Once you reach the line containing "set_option Elab.async false" in the data below, restate each line word for word up to and including the one containing "theorem test_refuse_outRunHeader : (Instr.outRunHeader".
[Information shown Boundary: Start]
-- ==== Sys2Proof/Laws/CommandFrames.lean ====
section
/-! SUPPORT. The frame of every command: what it can change when it completes, and that it keeps a sound state sound. -/

namespace Sys2Proof.Machine

theorem State.event_fr {ps qs : List Part} {s t : State} {dt : Nat} {f : State → State} (hf : ∀ u, Frame ps u (f u))
    (m : within ps qs = true) (m1 : within [.now] qs = true) (m2 : within [.flags, .ptu, .lde] qs = true)
    (h : s.event dt f = .next t) : Frame qs s t := by
  cases h
  exact (((s.elapse_fr dt).mono (m := m1)).comp (hf _) m).comp (State.settle_fr _ _) m2

theorem State.checked_fr {ps qs : List Part} {s t : State} {dt : Nat} {ok : Bool} {f : State → State}
    (hf : ∀ u, Frame ps u (f u)) (m : within ps qs = true) (m1 : within [.now] qs = true)
    (m2 : within [.flags, .ptu, .lde] qs = true) (h : s.checked ok dt f = .next t) : Frame qs s t := by
  unfold State.checked at h
  split at h
  · exact State.event_fr hf m m1 m2 h
  · cases h

theorem State.whenOutcome_fr {ps : List Part} {f : State → State} (hf : ∀ u, Frame ps u (f u)) (p : State → State → Bool)
    (s : State) : Frame ps s (s.whenOutcome f p) := Frame.ite (hf s) (Frame.refl _ _)

theorem State.epochWith_fr {s t : State} {dt : Nat} {p : State → State → Bool} (h : s.epochWith dt p = .next t) :
    Frame [.now, .free, .flu, .lsu, .axu, .tru, .slu, .cmu, .igu, .scu, .flags, .ptu, .lde] s t :=
  State.event_fr (State.whenOutcome_fr State.dueEpoch_fr p) rfl rfl rfl h

theorem execPinReset_fr (dt : Nat) (s : State) {t : State} (h : execPinReset dt s = .next t) :
    Frame [.now, .cfg, .flu, .lsu, .axu, .tru, .slu, .cls, .cmu, .igu, .scu, .ksc, .cnu, .flags, .ptu, .shadow, .lde] s t := by
  cases h
  exact ((s.elapse_fr dt).mono (m := rfl)).comp (State.pinReset_fr _) rfl

theorem execFlashBodyRead_fr (dt : Nat) (bytes : List Byte) (s : State) {t : State}
    (h : execFlashBodyRead dt bytes s = .next t) :
    Frame [.now, .cfg, .flu, .lsu, .axu, .tru, .slu, .cls, .cmu, .igu, .scu, .ksc, .cnu, .flags, .ptu, .lde] s t := by
  unfold execFlashBodyRead at h
  split at h
  · cases h
    exact State.arbitrate_of _ (State.readBody_of _ _ ((s.elapse_fr dt).mono (m := rfl)) rfl) rfl
  · cases h

theorem execFlashHeaderRead_fr (dt : Nat) (bytes : List Byte) (s : State) {t : State}
    (h : execFlashHeaderRead dt bytes s = .next t) :
    Frame [.now, .cnu, .flags, .ptu, .lde] s t :=
  State.checked_fr (fun _ => State.readHeader_fr ..) rfl rfl rfl h

theorem execLightDetected_fr (dt : Nat) (p : Port) (s : State) {t : State}
    (h : execLightDetected dt p s = .next t) :
    Frame [.now, .flu, .flags, .ptu, .lde] s t := by
  refine State.event_fr (ps := [.flu, .flags, .ptu, .lde]) (fun u => ?_) rfl rfl rfl h
  repeat' first
    | with_reducible exact Frame.refl _ _
    | with_reducible apply Frame.ite
    | ((with_reducible apply State.lightOn_of); on_goal 2 => rfl)

theorem execLockIntervalExpiry_fr (dt : Nat) (p : Port) (s : State) {t : State}
    (h : execLockIntervalExpiry dt p s = .next t) :
    Frame [.now, .flu, .flags, .ptu, .lde] s t := by
  refine State.event_fr (ps := [.flu, .flags, .ptu, .lde]) (fun u => ?_) rfl rfl rfl h
  repeat' first
    | with_reducible exact Frame.refl _ _
    | with_reducible apply Frame.ite
    | ((with_reducible apply State.lockDone_of); on_goal 2 => rfl)
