-- ==== Sys2Proof/Tests/Slice0.lean ====
section
/-! SUPPORT. Tests: ill-formed commands are refused; single steps against the manual's worked examples and tables (each named
in its comment); and for every statement with hypotheses a state and operands that meet them. -/

set_option maxRecDepth 100000
set_option Elab.async false

namespace Sys2Proof.Tests

open Sys2Proof Sys2Proof.Machine

/-! ### Ill-formed operands -/

theorem test_refuse_flashHeader : exec (.flashHeaderRead 0 []) State.reset = .refused .illFormed := rfl
theorem test_refuse_flashBody_short :
    exec (.flashBodyRead 0 (List.replicate 63 0)) State.reset = .refused .illFormed := rfl
theorem test_refuse_flashBody_long : (Instr.flashBodyRead 0 (List.replicate 32769 0)).wf = false := by
  simp [Instr.wf]
theorem test_refuse_outRunHeader : (Instr.outRunHeader 0 (List.replicate 33 none)).wf = false := by decide
theorem test_refuse_entryIntoJoined : (Instr.entryIntoJoined 0 (List.replicate 33 none)).wf = false := by decide
theorem test_refuse_outRunTripBlock : (Instr.outRunTripBlock 0 (List.replicate 33 none)).wf = false := by decide
theorem test_refuse_tags : (Instr.insertionDecision 0 (List.replicate 19 none) []).wf = false := by decide
theorem test_refuse_slots : (Instr.insertionDecision 0 [] (List.replicate 129 [])).wf = false := by decide
theorem test_refuse_slot : (Instr.insertionDecision 0 [] [List.replicate 19 none]).wf = false := by decide
theorem test_refuse_cell : (Instr.cellDecision 0 (List.replicate 275 none)).wf = false := by decide +kernel
theorem test_refuse_returnHeader : (Instr.returnHeader 0 (.arrived (List.replicate 33 none))).wf = false := by decide
theorem test_refuse_returnTrip : (Instr.returnTripBlock 0 (.arrived (List.replicate 33 none))).wf = false := by decide
theorem test_refuse_passageToRun : (Instr.passageToRun 0 (List.replicate 33 none)).wf = false := by decide
theorem test_refuse_nodeMissing : (Instr.nodeMissing 0 (List.replicate 33 none)).wf = false := by decide
theorem test_refuse_slotTags : (Instr.slotReception 0 0 (.arrived (List.replicate 19 none) [])).wf = false := by decide
theorem test_refuse_slotData : (Instr.slotReception 0 0 (.arrived [] (List.replicate 19 none))).wf = false := by decide
theorem test_refuse_areaTags : (Instr.slotAreaEnd 0 (.arrived (List.replicate 19 none) [])).wf = false := by decide
theorem test_refuse_areaSlots : (Instr.slotAreaEnd 0 (.arrived [] (List.replicate 129 []))).wf = false := by decide
theorem test_refuse_cellDelivery : (Instr.cellDelivery 0 (.arrived (List.replicate 275 none))).wf = false := by
  decide +kernel
theorem test_refuse_noBeat : (Instr.pPortCycle 0 true 0 []).wf = false := by decide
theorem test_refuse_nineBeats : (Instr.pPortCycle 0 true 0 (List.replicate 9 ⟨15, 0⟩)).wf = false := by decide

/-! ### A node to test on -/

/-- The state after a command that completes; the state itself otherwise. -/
def after (c : Instr) (s : State) : State :=
  match exec c s with
  | .next t => t
  | _ => s

def win (base len : Nat) (kind : WindowKind) (params : WindowParams) : Window :=
  { base := base, len := len, kind := kind, idx := 0, params := params }

def geometry (pos : Nat) : ScreenParams :=
  { pos := pos, number := 0, depth := 8, width := 64, height := 8, stride := 64, period := 4 }

/-- One window of each kind, back to back. -/
def windows : List Window :=
  [win 0x0 256 .node .plain, win 0x100 64 .shaft .plain, win 0x200 512 .axis .plain, win 0x400 256 .trip .plain,
   win 0x500 192 .slotOut (.slotOut 16 8), win 0x5C0 64 .slotIn (.slotIn [20, 21] 5 false),
   win 0x600 1024 .camOut (.camOut 1),
   win 0xA00 576 .imgIn (.imgIn { pos := 5, stream := 1, count := 2, size := 256, timeout := 2 }),
   win 0xC40 512 .screenOut (.screen (geometry 6)), win 0xE40 512 .screenIn (.screen (geometry 2)),
   win 0x1040 576 .keys .plain]

/-- The camera channel of the worked crossing (section 8), of the image size of the worked capture (section 9). -/
def cam : CamCfg :=
  { ref := .axis 2, list := [5000000, 8000000, 20000000], pacing := 1, width := 20, minSpeed := 1000000,
    activeLow := false, dest := 6, stream := 1, size := 1024 }

def config : NodeCfg :=
  { NodeCfg.unconfigured with
      lossLimit := 3, allowance := 4, reserve := 1, dApply := 5000, starveUs := 10, required := 0x3, vmax := 33554431,
      vref := 20000000, tqs := 8000, tcs := 40000, stopTimeout := 100, windows := windows,
      classes := setAt (setAt (Vector.replicate 15 .clear) 10 .b) 0 .c, publish := 0x10000,
      tiFilter := Vector.replicate 8 2,
      cams := setAt (Vector.replicate 4 none) 1 (some cam), keys := some { dest := 0, stops := [63] } }

/-- A JOINED member at position 4. -/
def member : State :=
  { State.reset with
      cfg := config, cnu := { Cnu.reset with status := .configured, fcs := false },
      flu := { Flu.reset with
        up := { state := .locked, since := 0 }, down := { state := .locked, since := 0 }, ring := .joined,
        position := some 4, meas := List.replicate 8 3749 ++ List.replicate 8 3751, cycle := 7200,
        expected := 31250 },
      tru := { Tru.reset with hold := false, latch := Vector.replicate 15 none, cond := Vector.replicate 15 false },
      slu := { Slu.reset with publish := setAt (Vector.replicate 128 .unused) 20 .live } }

/-- A master in RUN whose generator runs at 10,000,000. -/
def master : State :=
  { member with
      cfg := { config with master := true },
      flu := { member.flu with
        position := some 0, mstate := .run, originated := true, origCount := 7200, originAt := 0, nextOrigin := 31250 },
      lsu := { member.lsu with gen := { Gen.reset with speed := 10000000, state := .running } } }

/-- A pending entry of the next cycle whose instant has come, with given shaft values. -/
def entry (angle : Word) : PendingEntry :=
  { cycle := 7201, instant := 31250, late := false, mark := false,
    shaft := { angle := angle, rev := 0, speed := 17895697, state := .running } }

/-- The node with that entry pending, 31,250 ticks after its epoch. -/
def withEntry (s : State) (angle : Word) : State :=
  { s with now := 31250, flu := { s.flu with entries := [entry angle] } }

/-- The node with capture shadows. -/
def withShadow (s : State) (m : List (Nat × Word)) : State := { s with ptu := { s.ptu with shadow := m } }

/-- A command word with tag 7. -/
def cmd (code operand : Nat) : Word := packWord [(7, 8), (code, 8), (operand, 16)]

/-- A beat of a whole word. -/
def whole (w : Word) : Beat := { be := 15, data := w }

/-! ### Soundness and rest of plain states -/

theorem sound_of_plain {s : State} (mem : s.mem = []) (shadow : Cells.wf s.ptu.shadow = true) (mask : s.cnu.mask = 0)
    (lde : s.lde = Lde.reset) (tx : s.igu.tx = []) (keys : s.ksc.queue = []) : s.Sound := by
  refine ⟨by rw [mem]; rfl, shadow, by rw [mask]; rfl, ?_, by rw [tx]; decide, by rw [keys]; decide⟩
  rw [lde]
  simp [Lde.Sound, Lde.reset]

theorem member_sound : member.Sound := sound_of_plain rfl rfl rfl rfl rfl rfl
theorem member_quiet : member.Quiet := ⟨rfl, rfl, rfl, rfl, rfl⟩
theorem master_sound : master.Sound := sound_of_plain rfl rfl rfl rfl rfl rfl
theorem master_quiet : master.Quiet := ⟨rfl, rfl, rfl, rfl, rfl⟩

theorem served_of_quiet {s : State} (h : s.Quiet) : s.Served := fun _ =>
  ⟨h.2.1, h.2.2.1, by simp [State.cycleWaits, h.2.2.2.1]⟩

/-- The member can write the word at an address of its window table. -/
theorem member_canWrite {wa : Nat} {id : Ident} (h : wa < 2 ^ 24 ∧ member.identOf wa = id) : member.CanWrite wa id :=
  ⟨member_sound, member_quiet, h.1, h.2⟩

theorem master_canWrite {wa : Nat} {id : Ident} (h : wa < 2 ^ 24 ∧ master.identOf wa = id) : master.CanWrite wa id :=
  ⟨master_sound, master_quiet, h.1, h.2⟩

/-! ### Blocks -/

/-- The bytes of a header of cycle 7,201 with D_apply 5,000 (R200). -/
def headBytes (hop : Byte) (l : Nat) : List Byte :=
  beBytes 4 7201 ++ [2, hop] ++ beBytes 2 5000 ++ beBytes 4 l ++ beBytes 4 1000000000 ++ beBytes 2 0 ++
    beBytes 4 17895697 ++ [2] ++ List.replicate 7 0

/-- The bytes of a trip block with all masks empty (R200). -/
def tripBytes (gen : Byte) (presence ready : Word) : List Byte :=
  List.replicate 21 0 ++ [gen] ++ beBytes 4 presence.toNat ++ beBytes 4 ready.toNat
[Information shown Boundary: End]
Result for this exercise —
set_option Elab.async false

namespace Sys2Proof.Tests

open Sys2Proof Sys2Proof.Machine

/-! ### Ill-formed operands -/

theorem test_refuse_flashHeader : exec (.flashHeaderRead 0 []) State.reset = .refused .illFormed := rfl
theorem test_refuse_flashBody_short :
    exec (.flashBodyRead 0 (List.replicate 63 0)) State.reset = .refused .illFormed := rfl
theorem test_refuse_flashBody_long : (Instr.flashBodyRead 0 (List.replicate 32769 0)).wf = false := by
  simp [Instr.wf]
theorem test_refuse_outRunHeader : (Instr.outRunHeader 0 (List.replicate 33 none)).wf = false := by decide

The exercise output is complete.